Instructions to follow ::
From top to bottom, write out the listing exactly.

Source material ::
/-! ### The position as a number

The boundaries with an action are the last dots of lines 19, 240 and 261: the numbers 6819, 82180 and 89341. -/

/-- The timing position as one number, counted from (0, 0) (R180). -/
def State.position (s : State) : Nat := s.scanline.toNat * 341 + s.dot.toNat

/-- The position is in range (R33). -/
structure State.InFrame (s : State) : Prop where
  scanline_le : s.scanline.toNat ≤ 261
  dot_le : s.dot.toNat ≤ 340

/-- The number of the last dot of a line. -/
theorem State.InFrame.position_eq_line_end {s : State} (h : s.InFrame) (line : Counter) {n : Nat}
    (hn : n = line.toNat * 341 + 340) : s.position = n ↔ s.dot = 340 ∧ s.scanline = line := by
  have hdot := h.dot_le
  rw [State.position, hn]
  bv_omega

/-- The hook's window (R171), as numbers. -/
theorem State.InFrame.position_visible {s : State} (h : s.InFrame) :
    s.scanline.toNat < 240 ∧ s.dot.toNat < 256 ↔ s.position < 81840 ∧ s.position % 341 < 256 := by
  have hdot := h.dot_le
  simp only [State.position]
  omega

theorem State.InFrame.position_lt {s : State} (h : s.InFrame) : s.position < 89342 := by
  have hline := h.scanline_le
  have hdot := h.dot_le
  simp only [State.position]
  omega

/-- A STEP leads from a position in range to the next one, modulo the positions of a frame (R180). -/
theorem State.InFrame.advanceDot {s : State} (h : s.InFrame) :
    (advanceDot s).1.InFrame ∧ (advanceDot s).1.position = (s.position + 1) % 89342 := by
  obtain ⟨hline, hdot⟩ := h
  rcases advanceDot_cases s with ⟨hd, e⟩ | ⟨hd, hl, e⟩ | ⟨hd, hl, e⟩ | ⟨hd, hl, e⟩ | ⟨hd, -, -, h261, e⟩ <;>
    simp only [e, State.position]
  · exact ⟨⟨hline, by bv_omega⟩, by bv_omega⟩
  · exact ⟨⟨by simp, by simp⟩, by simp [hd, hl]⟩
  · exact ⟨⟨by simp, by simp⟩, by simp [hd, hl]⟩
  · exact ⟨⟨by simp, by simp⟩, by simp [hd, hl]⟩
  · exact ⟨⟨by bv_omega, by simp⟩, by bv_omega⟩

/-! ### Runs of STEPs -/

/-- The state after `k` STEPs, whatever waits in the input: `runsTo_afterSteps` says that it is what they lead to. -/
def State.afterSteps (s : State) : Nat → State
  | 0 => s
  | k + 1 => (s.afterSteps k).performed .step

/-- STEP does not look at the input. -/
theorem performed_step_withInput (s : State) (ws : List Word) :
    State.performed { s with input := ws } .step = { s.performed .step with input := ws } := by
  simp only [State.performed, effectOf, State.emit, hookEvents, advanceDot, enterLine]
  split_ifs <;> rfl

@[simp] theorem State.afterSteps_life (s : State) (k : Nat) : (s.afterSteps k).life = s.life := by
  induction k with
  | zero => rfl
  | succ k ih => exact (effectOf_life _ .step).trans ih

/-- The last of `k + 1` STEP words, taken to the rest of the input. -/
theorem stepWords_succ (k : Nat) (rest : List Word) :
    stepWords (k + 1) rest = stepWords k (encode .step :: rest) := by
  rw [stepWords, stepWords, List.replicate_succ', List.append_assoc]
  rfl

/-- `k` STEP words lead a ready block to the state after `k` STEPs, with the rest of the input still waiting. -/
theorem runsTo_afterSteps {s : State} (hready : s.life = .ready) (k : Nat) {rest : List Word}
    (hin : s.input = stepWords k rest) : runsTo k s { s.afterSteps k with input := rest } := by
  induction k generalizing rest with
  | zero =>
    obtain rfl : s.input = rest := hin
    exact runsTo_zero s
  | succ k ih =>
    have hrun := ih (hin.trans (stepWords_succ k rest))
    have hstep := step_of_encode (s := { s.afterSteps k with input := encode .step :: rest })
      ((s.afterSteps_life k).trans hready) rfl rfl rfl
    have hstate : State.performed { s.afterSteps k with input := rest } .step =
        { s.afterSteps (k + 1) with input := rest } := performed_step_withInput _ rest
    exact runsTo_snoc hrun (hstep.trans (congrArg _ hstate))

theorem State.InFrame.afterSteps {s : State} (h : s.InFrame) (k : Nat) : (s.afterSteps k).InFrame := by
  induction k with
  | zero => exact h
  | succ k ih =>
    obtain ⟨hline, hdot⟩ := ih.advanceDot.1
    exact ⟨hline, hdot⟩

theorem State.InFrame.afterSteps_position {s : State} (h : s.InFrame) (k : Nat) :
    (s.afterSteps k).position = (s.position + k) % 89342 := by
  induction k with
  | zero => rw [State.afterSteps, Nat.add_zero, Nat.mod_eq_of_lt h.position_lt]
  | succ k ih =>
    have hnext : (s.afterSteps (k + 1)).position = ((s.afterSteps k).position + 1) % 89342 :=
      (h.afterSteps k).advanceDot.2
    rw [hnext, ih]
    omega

Output for this exercise ::
/-! ### The position as a number

The boundaries with an action are the last dots of lines 19, 240 and 261: the numbers 6819, 82180 and 89341. -/

/-- The timing position as one number, counted from (0, 0) (R180). -/
def State.position (s : State) : Nat := s.scanline.toNat * 341 + s.dot.toNat

/-- The position is in range (R33). -/
structure State.InFrame (s : State) : Prop where
  scanline_le : s.scanline.toNat ≤ 261
  dot_le : s.dot.toNat ≤ 340

/-- The number of the last dot of a line. -/
theorem State.InFrame.position_eq_line_end {s : State} (h : s.InFrame) (line : Counter) {n : Nat}
    (hn : n = line.toNat * 341 + 340) : s.position = n ↔ s.dot = 340 ∧ s.scanline = line := by
  have hdot := h.dot_le
  rw [State.position, hn]
  bv_omega

/-- The hook's window (R171), as numbers. -/
theorem State.InFrame.position_visible {s : State} (h : s.InFrame) :
    s.scanline.toNat < 240 ∧ s.dot.toNat < 256 ↔ s.position < 81840 ∧ s.position % 341 < 256 := by
  have hdot := h.dot_le
  simp only [State.position]
  omega

theorem State.InFrame.position_lt {s : State} (h : s.InFrame) : s.position < 89342 := by
  have hline := h.scanline_le
  have hdot := h.dot_le
  simp only [State.position]
  omega

/-- A STEP leads from a position in range to the next one, modulo the positions of a frame (R180). -/
theorem State.InFrame.advanceDot {s : State} (h : s.InFrame) :
    (advanceDot s).1.InFrame ∧ (advanceDot s).1.position = (s.position + 1) % 89342 := by
  obtain ⟨hline, hdot⟩ := h
  rcases advanceDot_cases s with ⟨hd, e⟩ | ⟨hd, hl, e⟩ | ⟨hd, hl, e⟩ | ⟨hd, hl, e⟩ | ⟨hd, -, -, h261, e⟩ <;>
    simp only [e, State.position]
  · exact ⟨⟨hline, by bv_omega⟩, by bv_omega⟩
  · exact ⟨⟨by simp, by simp⟩, by simp [hd, hl]⟩
  · exact ⟨⟨by simp, by simp⟩, by simp [hd, hl]⟩
  · exact ⟨⟨by simp, by simp⟩, by simp [hd, hl]⟩
  · exact ⟨⟨by bv_omega, by simp⟩, by bv_omega⟩

/-! ### Runs of STEPs -/

/-- The state after `k` STEPs, whatever waits in the input: `runsTo_afterSteps` says that it is what they lead to. -/
def State.afterSteps (s : State) : Nat → State
  | 0 => s
  | k + 1 => (s.afterSteps k).performed .step

/-- STEP does not look at the input. -/
theorem performed_step_withInput (s : State) (ws : List Word) :
    State.performed { s with input := ws } .step = { s.performed .step with input := ws } := by
  simp only [State.performed, effectOf, State.emit, hookEvents, advanceDot, enterLine]
  split_ifs <;> rfl

@[simp] theorem State.afterSteps_life (s : State) (k : Nat) : (s.afterSteps k).life = s.life := by
  induction k with
  | zero => rfl
  | succ k ih => exact (effectOf_life _ .step).trans ih

/-- The last of `k + 1` STEP words, taken to the rest of the input. -/
theorem stepWords_succ (k : Nat) (rest : List Word) :
    stepWords (k + 1) rest = stepWords k (encode .step :: rest) := by
  rw [stepWords, stepWords, List.replicate_succ', List.append_assoc]
  rfl

/-- `k` STEP words lead a ready block to the state after `k` STEPs, with the rest of the input still waiting. -/
theorem runsTo_afterSteps {s : State} (hready : s.life = .ready) (k : Nat) {rest : List Word}
    (hin : s.input = stepWords k rest) : runsTo k s { s.afterSteps k with input := rest } := by
  induction k generalizing rest with
  | zero =>
    obtain rfl : s.input = rest := hin
    exact runsTo_zero s
  | succ k ih =>
    have hrun := ih (hin.trans (stepWords_succ k rest))
    have hstep := step_of_encode (s := { s.afterSteps k with input := encode .step :: rest })
      ((s.afterSteps_life k).trans hready) rfl rfl rfl
    have hstate : State.performed { s.afterSteps k with input := rest } .step =
        { s.afterSteps (k + 1) with input := rest } := performed_step_withInput _ rest
    exact runsTo_snoc hrun (hstep.trans (congrArg _ hstate))

theorem State.InFrame.afterSteps {s : State} (h : s.InFrame) (k : Nat) : (s.afterSteps k).InFrame := by
  induction k with
  | zero => exact h
  | succ k ih =>
    obtain ⟨hline, hdot⟩ := ih.advanceDot.1
    exact ⟨hline, hdot⟩

theorem State.InFrame.afterSteps_position {s : State} (h : s.InFrame) (k : Nat) :
    (s.afterSteps k).position = (s.position + k) % 89342 := by
  induction k with
  | zero => rw [State.afterSteps, Nat.add_zero, Nat.mod_eq_of_lt h.position_lt]
  | succ k ih =>
    have hnext : (s.afterSteps (k + 1)).position = ((s.afterSteps k).position + 1) % 89342 :=
      (h.afterSteps k).advanceDot.2
    rw [hnext, ih]
    omega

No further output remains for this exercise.